I've also seen a stove designed for propane or NG with no change parts... there was a plastic part in the regulator that you flipped over depending on which gas, and a screw adjustment on the orifices.


----------



## eclecticcottage

I've seen those stoves with adjustable regulators also.  Well, heard of them anyway.  Ours needed orafice adjustments.  Thank goodness for hearth.com in that regard, for the help I got from Coaly !

We have a single (one piece) dual stage on our set up.


----------



## Hogwildz

If your only using for cooking for now, buy your own tank(s) & regulator.
The gas companies around here charge a flat rate yearly if you don't use enough. I have a 100 lb tank that between it and 2 small grill tanks, took 6.1 gallons of propane. Yet I get a bill for $95.00.
I just went through this again yesterday for my yearly "filling". At least the delivery guy is cool and fills all my 25 lb. bbq tanks.
My first year here before they started this crap, a top off cost me $17.00. The next year was similar. Then the economy tanked and they started this minimum usage/fee crap.
I will be buying my own tank and regulator next summer. Actually, for just our stove, I might stick with the 40 pounder I have in line as the back up for the 100. The 40 is mine, came with the house.
Prolly get 3 or so years out of that alone.
Like with anything, research it well. The gas co will be glad to bring you a tank or two and regulator, and hook it up.
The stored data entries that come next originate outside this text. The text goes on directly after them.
/-- The sequencer's private half (Table 2.7). -/
def seqOf (w : Nat) : Option Instr :=
  match w / 2 ^ 24 % 128 with
  | 0x40 => seqOf40 w
  | 0x41 => some (.addi (fld w 18 6) (fld w 12 6) (fld w 0 12))
  | 0x42 => some (.andi (fld w 18 6) (fld w 12 6) (fld w 0 12))
  | 0x43 => some (.ori (fld w 18 6) (fld w 12 6) (fld w 0 12))
  | 0x44 => some (.xori (fld w 18 6) (fld w 12 6) (fld w 0 12))
  | 0x45 => seqOf45 w
  | 0x46 => some (.slti (fld w 18 6) (fld w 12 6) (fld w 0 12))
  | 0x47 => some (.sltiu (fld w 18 6) (fld w 12 6) (fld w 0 12))
  | 0x48 => some (.movw (fld w 18 6) (fld w 16 2) (fld w 0 16))
  | 0x49 => some (.movk (fld w 18 6) (fld w 16 2) (fld w 0 16))
  | 0x4A => some (.sel (fld w 18 6) (fld w 12 6) (fld w 6 6) (fld w 0 6))
  | 0x4B => some (.selc (fld w 18 6) (fld w 12 6) (fld w 6 6) (fld w 0 6))
  | 0x4C => some (.kset (fld w 21 3) (fld w 15 6))
  | 0x4D => some (.kget (fld w 18 6) (fld w 15 3))
  | 0x4E => some (.ldb (fld w 18 6) (fld w 12 6) (fld w 6 6) (fld w 4 2) (fld w 0 4))
  | 0x4F => some (.stb (fld w 18 6) (fld w 12 6) (fld w 6 6) (fld w 4 2) (fld w 0 4))
  | 0x50 => some (.ldScratch (fld w 18 6) (fld w 12 6) (fld w 11 1) (fld w 6 5) (fld w 4 2) (fld w 0 4))
  | 0x51 => some (.ldxScratch (fld w 18 6) (fld w 12 6) (fld w 11 1) (fld w 6 5) (fld w 4 2) (fld w 0 4))
  | 0x52 => some (.stScratch (fld w 18 6) (fld w 12 6) (fld w 6 5) (fld w 4 2) (fld w 0 4))
  | 0x53 => some (.ldState (fld w 18 6) (fld w 12 6) (fld w 11 1) (fld w 6 5) (fld w 4 2) (fld w 0 4))
  | 0x54 => some (.stState (fld w 18 6) (fld w 12 6) (fld w 6 5) (fld w 4 2) (fld w 0 4))
  | 0x55 => some (.ldHandle (fld w 18 6) (fld w 14 4) (fld w 8 6) (fld w 7 1) (fld w 5 2) (fld w 1 4))
  | 0x56 => some (.ldxHandle (fld w 18 6) (fld w 14 4) (fld w 8 6) (fld w 7 1) (fld w 5 2) (fld w 1 4))
  | 0x57 => some (.stHandle (fld w 18 6) (fld w 14 4) (fld w 8 6) (fld w 5 2) (fld w 1 4))
  | 0x58 => some (.amo32 (fld w 18 6) (fld w 14 4) (fld w 8 6) (fld w 4 4) (fld w 0 4))
  | 0x59 => some (.amo64 (fld w 18 6) (fld w 14 4) (fld w 8 6) (fld w 4 4) (fld w 0 4))
  | 0x5A => some (.amoh32 (fld w 18 6) (fld w 14 4) (fld w 8 6) (fld w 4 4) (fld w 0 4))
  | 0x5B => some (.amoh64 (fld w 18 6) (fld w 14 4) (fld w 8 6) (fld w 4 4) (fld w 0 4))
  | 0x5C => some (.red32 (fld w 18 6) (fld w 14 4) (fld w 8 6) (fld w 4 4) (fld w 0 4))
  | 0x5D => some (.red64 (fld w 18 6) (fld w 14 4) (fld w 8 6) (fld w 4 4) (fld w 0 4))
  | 0x5E => some (.redh32 (fld w 18 6) (fld w 14 4) (fld w 8 6) (fld w 4 4) (fld w 0 4))
  | 0x5F => some (.redh64 (fld w 18 6) (fld w 14 4) (fld w 8 6) (fld w 4 4) (fld w 0 4))
  | 0x60 => some (.fence (fld w 22 2) (fld w 19 3) (fld w 0 16))
  | 0x61 => some (.publ (fld w 12 6))
  | 0x62 => some (.trn (fld w 20 4) (fld w 14 6) (fld w 13 1) (fld w 11 2))
  | 0x63 => seqOf63 w
  | 0x64 => seqOf64 w
  | 0x65 => some (.cpush (fld w 12 6) (fld w 6 6))
  | 0x66 => some (.qpush (fld w 18 6) (fld w 15 3))
  | 0x67 => some (.qpop (fld w 18 6) (fld w 15 3))
  | 0x68 => some (.bqpush (fld w 18 6))
  | 0x69 => some (.park (fld w 12 6) (fld w 6 6) (fld w 0 4))
  | 0x6A => seqOf6A w
  | 0x6B => some (.rand (fld w 18 6) (fld w 12 6))
  | 0x6C => seqOf6C w
  | 0x6D => some (.csrr (fld w 18 6) (fld w 6 12))
  | 0x6E => csrwOf w
  | 0x6F => some (.cntr (fld w 18 6) (fld w 6 12))
  | 0x70 => some (.wget (fld w 18 6))
  | 0x71 => some (.wsteal (fld w 18 6) (fld w 12 6))
  | 0x72 => some (.wbar (fld w 0 6))
  | 0x73 => some (.wdone)
  | 0x74 => some (.lnch (fld w 12 6) (fld w 6 6))
  | 0x75 => some (.trap (fld w 0 16))
  | 0x76 => some (.eret)
  | 0x77 => some (.swapx)
  | 0x78 => some (.bz (fld w 18 6) (fld w 0 18))
  | 0x79 => some (.bnz (fld w 18 6) (fld w 0 18))
  | _ => none

/-- Major 0x43: bits [1:0] select the instruction. -/
def vecOf43 (w : Nat) : Option Instr :=
  match w % 4 with
  | 0x00 => some (.vfma (fld w 18 6) (fld w 12 6) (fld w 6 6) (fld w 2 4))
  | 0x01 => some (.vfms (fld w 18 6) (fld w 12 6) (fld w 6 6) (fld w 2 4))
  | 0x02 => some (.vfnma (fld w 18 6) (fld w 12 6) (fld w 6 6) (fld w 2 4))
  | _ => none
But then your going to get charged every year, especially if your not using enough propane, which for cooking only, you won't.


----------



## eclecticcottage

We bought our own 100# tanks from Tractor Supply.  I think they were about $130?  and a fill was @ $60.  We can go to a local hardware store that's only a few miles away for a refill when we need to.  They are a little heavy when full, but not bad at all empty.


----------



## Badfish740

eclecticcottage said:


> We bought our own 100# tanks from Tractor Supply. I think they were about $130? and a fill was @ $60. We can go to a local hardware store that's only a few miles away for a refill when we need to. They are a little heavy when full, but not bad at all empty.


 
That's the plan-you can get propane pretty much anywhere around here so no sense getting tied up with a contract if I don't need to.


----------



## Flatbedford

Somewhat unrelated... Where would I buy a larger 250 gallon or so propane tank? I'd like to own my own so I can shop around and buy with cash rather than be tied to a provider.


----------



## jharkin

Badfish740 said:


> Since all I'm operating is the stove I'm really not worried about the cost. I'm more concerned with actually being able to cook for a change. An electric stove is simply a giant hotplate-my wife is a phenomenal cook (I'm not bad myself) and the stove drives her nuts.


 
+1

Same reason we are extending our NG line and plan to throw out our fancy smoothtop electric.


----------